У него был поразительной чуткости слух: он слышал не только голоса людей, но и тишину лунной ночи, плеск днепровской воды. Он говорил на особом, только ему присущем языке, даже в его повседневной речи можно было услышать гоголевские обороты, ритм почти музыкальный. Он был превосходным оратором, но манера говорить была такой же и в комнате: его мысли и чувства нельзя было передать другим строем. ‹…›
Ему пришлось пережить много горя. «Я был зачислен в лагерь биологистов, — невесело перечислял он в автобиографии, — пантеистов, переверзианцев, спинозистов». От него хотели отнять его детство, срубить деревья, которые уже росли в его внутреннем мире. Деда Семена Тарасовича, который был для него еще живым, яблоки которые все еще наливались, «одемьянили» (термин РАППа). Демьян Бедный возмутился «Землей», нашел в ней пантеизм и биологизм.
В 1951 году, собирая материал для сценария, Довженко остановился в селе Покровском. «На душе у меня — полный покой и мир, — записал он тогда в дневнике. — Все, что меня окружает здесь, дорого моему сердцу — мельчайшая вещь, малейший звук... Встал я и прошелся по комнате.
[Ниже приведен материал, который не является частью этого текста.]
def image : Resource := { format := 3, stack := false, overflow := false, ts := 16, width := 16, height := 16, ringcap := 0, backing := 0, rva := 0, producer := none }

/-- A loaded graph of given passes and resources, with task 1 running on core 0. -/
def graphed (ps : List Pass) (cap : Nat := 64) (s : State) : State := { s with
  graphs := [(1, {
    slot := 0, seq := 0, ctx := 0, cls := 0, args := 0, header := 0, loaded := true, passes := ps, ress := [image, { image with format := 0, ringcap := cap }],
    edges := [], score := [], slots := [], rings := [], spilled := [], failed := none, waits := [], blocking := [], promoted := [] })],
  tasks := [(1, tileTask)] }

/-- A warp of the task in a stage; lane 0 shades a fragment. -/
def staged (st : Stage) (x : Warp) : Warp := { x with
  stage := st, task := some 1,
  frags := [(0, { x := 1, y := 2, smp := 0, cover := 1, prim := 0, front := true, seq := 0, depth := [], holds := false })] }

theorem witness_tile :
    let reaches (s : State) (c : Issue) : Bool := c.warp.stage.isTile && c.em ≠ 0 && (c.e.fb 5 1 = 0 || c.warp.stage = .rasterFragment) &&
      (c.taskOf (c.begin s)).any fun q => c.e.fb 0 4 < q.2.2.2.natt &&
        c.coords.all (fun p => !coordBad (passTs q.2.2.1 q.2.2.2) q.2.2.2.samples p.2) && attNames (q.2.2.2.esize 0) = 1 && q.2.1.pinned
    (meets (.tldt (E 0 0 0 4 8)) (fun s c => reaches s c && !c.full .X) (staged .rasterTile) (graphed [rasterPass]) &&
    meets (.tldt (E 0 0 0x28 4)) (fun s c => c.warp.stage = .rasterFragment && c.em ≠ 0 && c.e.fb 0 4 = 8 && c.e.fb 5 1 = 1 && !c.full .X &&
      (c.taskOf (c.begin s)).any fun q => c.coords.all fun p => !coordBad (passTs q.2.2.1 q.2.2.2) q.2.2.2.samples p.2) (staged .rasterFragment) (graphed [rasterPass]) &&
    meets (.tldt (E 0 0 0x20 4)) (fun s c => reaches s c && !c.full .X) (staged .rasterFragment) (graphed [rasterPass]) &&
    meets (.tstt (E 0 0 0 0x10F 8 4)) (fun s c => reaches s c && !c.full .S && ((c.begin s).pinTask 1).2) (staged .rasterTile) (graphed [rasterPass])) = true := by
  decide +kernel

theorem witness_sections :
    let free (c : Issue) : Bool := c.warp.stage = .rasterFragment && c.em ≠ 0 && c.warp.frags.all fun f => !f.2.holds
    let frag (n : Nat) : Frag := { seq := n, x := 1, y := 2, smp := none, cover := 1, prim := 0, st := 1, discarded := false, holds := decide (n = 7), released := false }
    let full (s : State) : State := { graphed [rasterPass] 64 s with tasks := [(1, { tileTask with frags := [frag 7, frag 8] })] }
    (meets (.ordbegin (E 0 0 0)) (fun s c => free c && (c.begin s).sectionsFree c.warp c.em) (staged .rasterFragment) (graphed [rasterPass]) &&
    meets (.ordbegin (E 0 0 0)) (fun s c => free c && !(c.begin s).sectionsFree c.warp c.em)
      (fun x => { staged .rasterFragment x with frags := (staged .rasterFragment x).frags.map fun p => (p.1, { p.2 with seq := 8 }) }) full &&
    meets (.ordend (E 0 0 0)) (fun _ c => c.warp.stage = .rasterFragment && c.em ≠ 0 && !c.warp.undrained) (staged .rasterFragment) (graphed [rasterPass]) &&
    ([0, 3] : List Nat).all fun f => meets (.vout (E 0 0 f 0x10F (if f = 3 then 0x10F else 8))) (fun _ c => c.warp.stage = .rasterVertex && !c.warp.voutDone && c.em ≠ 0 && !c.full .S)
      (staged .rasterVertex) (graphed [rasterPass])) = true := by decide +kernel

theorem witness_emit : ([64, 1] : List Nat).all (fun cap => meets (.emit (E 0 0 0x20 0x10F 8)) (fun s c => c.warp.stage ≠ .compute && c.em ≠ 0 && c.warp.recDepth ≠ 3 && !c.full .S &&
      ((c.begin s).pinTask 1).2 && ((c.begin s).pinTask 1).1.ringTakes 1 1 c.lanes.length = decide (cap = 64) &&
      (c.taskOf (c.begin s)).any (fun q => c.emitRing q.2.2.1 q.2.2.2 = some 1 && q.2.2.2.maxdepth = 3) &&
      (s.wg? c.warp.wg).any fun x => c.lanes.all fun i => (c.rd c.e.a i).toNat + 16 ≤ x.alloc && (c.rd c.e.a i).toNat % 16 = 0 && !x.owned (c.rd c.e.a i).toNat 16)
    (staged .graph) (graphed [{ rasterPass with kind := 4, maxdepth := 3 }] cap)) = true := by decide +kernel

theorem witness_texture :
    ([.sample (E 0 0 0 4 8 6), .sampleg (E 0 0 0 4 8 6), .tfetch (E 0 0 0 4 8 6), .istore (E 0 0 0 4 8 12)] : List Instr).all
      (meets · fun _ c => !c.warp.walker && c.em ≠ 0 && !c.full .X && !c.full .S) = true ∧
    meets (.trace (E 2 0 1 12 16 8 6)) (fun s c => !c.warp.walker && c.em ≠ 0 && c.warp.task.isNone && !c.full .T && (c.lanes.all fun i => (c.rd64 c.e.d i).toNat % 32 = 0) &&
      admits c (c.begin s, flatReqs (c.lanes.map fun i => (i, c.rd64 c.e.d i))) { size := 32, write := true, store := true })
      (fun x => { x with v := (List.range 32).foldl (fun v i => Store.set v (laneKey 12 i) 0x2000) x.v }) data = true ∧
    meets (.trace (E 2 0 0 12 16 8 6)) (fun s c => !c.warp.walker && c.em ≠ 0 && !c.full .T && (s.wg? c.warp.wg).any fun x => c.lanes.all fun i =>
      (c.rd c.e.d i).toNat % 32 = 0 && (c.rd c.e.d i).toNat + 32 ≤ x.alloc && !x.owned (c.rd c.e.d i).toNat 32) = true := by decide +kernel

/-! ### System instructions -/

theorem witness_system :
    (meets (.rdsys (E 0 0 9 4)) (fun _ c => c.e.fb 12 1 = 0) &&
    meets (.rdsys (E 0 0 0x1000 4)) (fun _ c => c.e.fb 12 1 = 1 && c.sp.level = 1) (atLevel 1) &&
    (([0x009, 0x00A, 0x00B, 0x00C, 0x00D, 0x006, 0x007, 0x008, 0x020, 0x021, 0x022, 0x023, 0x024, 0x025, 0x030, 0x031, 0x032, 0x033, 0x034, 0x035] : List Nat).all fun n =>
      meets (.wrsys (E 0 0 n 0x10F 8)) fun _ c => c.em ≠ 0 && c.e.fb 0 12 = n) &&
    (([0x10D, 0x120, 0x106, 0x107, 0x10A] : List Nat).all fun n => meets (.wrsys (E 0 0 n 0x10F 8)) (fun _ c => c.em ≠ 0 && c.e.fb 0 12 = n) (atLevel 2)) &&
    meets (.wrsys (E 0 0 0x1000 0x10F 8)) (fun _ c => c.em ≠ 0 && c.e.fb 12 1 = 1 && c.sp.level = 1) (atLevel 1) &&
    meets (.time (E 0 1 0 4)) (fun _ c => c.em ≠ 0) && meets (.bbmark (E 0 1 7)) (fun _ c => c.em ≠ 0)) = true := by decide +kernel

/-- g8:g9 an address, g10:g11 a leaf, g12:g13 the leaf's own address; a claimed miss for index 0. -/
def fills (leaf : Nat) (x : Warp) : Warp := gs [(8, 0x5000), (9, 0), (10, leaf), (11, 0), (12, 0x3000), (13, 0)] (walks (atLevel 2 x))

theorem witness_translation :
    let ok (c : Issue) : Bool := c.em ≠ 0
    let scope (s : State) (c : Issue) : State := ((c.begin s).removeTlb fun t => t.inScope c.warp.ctx c.invScope).staleMisses fun m => m.ctx = c.warp.ctx && pageInScope m.page c.invScope
    let missed (s : State) : State := { s with dies := [(0, { Die.init with miss := [(3, {
      ctx := 0, page := 5, fetch := false, write := true, hint := false, user := true,
      claim := none, stale := false, order := 0, reqs := [{ core := 0, warp := 1, entry := 0 }] })] }), (1, Die.init)] }
    (meets (.tlbfill (E 0 1 0 4 8)) (fun _ c => ok c && leafOk 0x2415 0 && pteBit 0x2415 0 && c.warp.gPair 10 = 0x2415) (fills 0x2415) &&
    meets (.tlbfill (E 0 1 0x30C 4 8)) (fun s c => ok c && (match c.fillGo (c.begin s) with | (_, .status n) => n = 3 | _ => false)) (fills 0) &&
    meets (.tlbfill (E 0 1 0 4 8)) (fun s c => ok c && (match c.fillGo (c.begin s) with | (_, .status n) => n = 1 | _ => false)) (fills 0x2414) &&
    (([0, 1, 2] : List Nat).all fun m => meets (.tlbinv (E 0 1 m 0x10F (if m < 2 then 8 else 0x10F) (if m = 1 then 12 else 0x10F)))
      (fun s c => ok c && c.sp.wait = .ready && (scope s c).accessesDone c.warp.ctx (scope s c).nextId) (fills 0) data) &&
    meets (.dharv (E 0 1 2)) (fun _ c => ok c) (fills 0) data &&
    meets (.walkpop (E 0 1 0 4)) (fun s c => ok c && c.warp.walker && ((s.die 0).oldestMiss fun m => m.ctx = c.warp.ctx).isSome) (fills 0) missed) = true := by
  decide +kernel

theorem witness_ownership :
    let a (c : Issue) : Nat := (c.rd c.e.a 0).toNat
    let good (s : State) (c : Issue) : Bool := c.em ≠ 0 && a c < 64 && a c / 8 % 2 = 0 && a c / 16 ≠ 3 && !(s.home (a c % 8)).failed && !s.inHandover (a c % 8)
    let h (n : Nat) (b : Nat) (p : State → Issue → Bool) (part : State → State := id) : Bool :=
      meets (.handover (E 0 1 0 4 8 b)) (fun s c => c.em ≠ 0 && p s c) (gs [(8, n), (16, 0x2000)] ∘ atLevel 2) part
    (h 0x80 0x10F (fun _ c => a c / 64 ≠ 0) && h 0x08 0x10F (fun _ c => a c / 8 % 2 = 1) && h 0x30 0x10F (fun _ c => a c / 16 = 3) &&
    h 0x00 0x10F (fun s c => good s c && (s.home 0).owner.owner = 0) &&
    h 0x00 16 (fun s c => good s c && admits c (c.begin s, flatReqs [(0, c.rd64 c.e.b 0)]) { size := 8, write := true, store := true, noView := true }) data &&
    h 0x04 0x10F (fun s c => good s c && (s.home 4).owner.owner = 1) &&
    h 0x10 0x10F (fun s c => good s c && (s.home 0).owner.owner = dieOf c.warp.core) &&
    h 0x20 0x10F (fun s c => good s c && !(c.begin s).stackMapped 0) &&
    h 0x20 0x10F (fun s c => good s c && (c.begin s).stackMapped 0) fun s => { data s with dies := [(0, { Die.init with l2 := [page2] }), (1, Die.init)] }) = true ∧
    (let t (k : Nat) : Bool := meets (.tokdef (E 0 1 0 4 8 (0x180 + k))) (fun _ c => c.em ≠ 0 && (c.rd c.e.b 0).toNat = k) (based ∘ atLevel 2) data
    (t 11 && t 12 && t 30 && t 31 &&
    meets (.tokdef (E 0 1 0 4 8 0x18C)) (fun s c => c.em ≠ 0 && (c.tokdefGo (c.begin s) (c.rd64 c.e.a 0) 12).2.isNone) (based ∘ atLevel 2) && meets (.tokdefDel (E 0 1 1 4 8)) (fun s c => c.em ≠ 0 && s.regions.isEmpty) (based ∘ atLevel 2) &&
    meets (.tokdefDel (E 0 1 1 4 8)) (fun s c => c.em ≠ 0 && (s.regions.find? fun r => r.2.base = c.rd64 c.e.a 0).isSome && !s.inHandover 0 &&
      ((c.begin s).passToken 0 none).2) (based ∘ atLevel 2) fun s => { s with regions := [(0, region none)] })) = true := by decide +kernel

/-- g8 to g15 define region 5: 4 KiB at 0x5000, raw at 0x8000; g20 a region number. -/
def defines (id : Nat) (x : Warp) : Warp := gs [(8, 0x5000), (9, 0), (10, 0x1000), (11, 0), (12, 0x8000), (13, 0), (14, 5), (15, 0), (20, id)] (atLevel 2 x)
Потом остановился, посмотрел в угол на образ пречистой девы с младенцем... Я не молился ей. Я мать вспомнил свою. Вспомнил, как она молилась ей когда-то за меня когда я был маленьким, еще таким, как у пречистой девы на руках, и когда был взрослым, когда нес через жизнь все свои страдания, все сомнения, все опасности, любовь и радость. И еще увидел я в образе, который и виден-то еле-еле (один лишь тихий силуэт в серебряном обрамлении), будто я увидел в нем юную доброту с ребенком, и доброта ее ласково словно бы прикоснулась ко мне прекрасной нежной рукой».
Далекое, святое босоногое детство, как он его называл, все еще было с ним, было в нем.
Ну а то, что причиняло ему горе, мешало трудиться?.. «Недавно в кремлевской больнице престарелый Демьян Бедный встретил меня и говорит: „Не знаю, забыл уж, за что я тогда разругал вашу „Землю“. Но скажу вам — ни до, ни после я такой картины уже не видел. Какое это было произведение действительно большого искусства“. Я промолчал...» (запись 1945 года).
В 20-е годы слова «красота» боялись, как черт ладана; оно казалось слащавым, сентиментальным. Довженко показал силу красоты на экране. И сам он был удивительно красив. Мне он запомнился в сером костюме, голубой рубашке, загорелый, с седыми волосами, ясным взглядом. Он не только создавал произведения искусства, но и сам был произведением искусства.
Козинцев Г. Хата в Соснице // Довженко в воспоминаниях современников. М.: Искусство, 1982.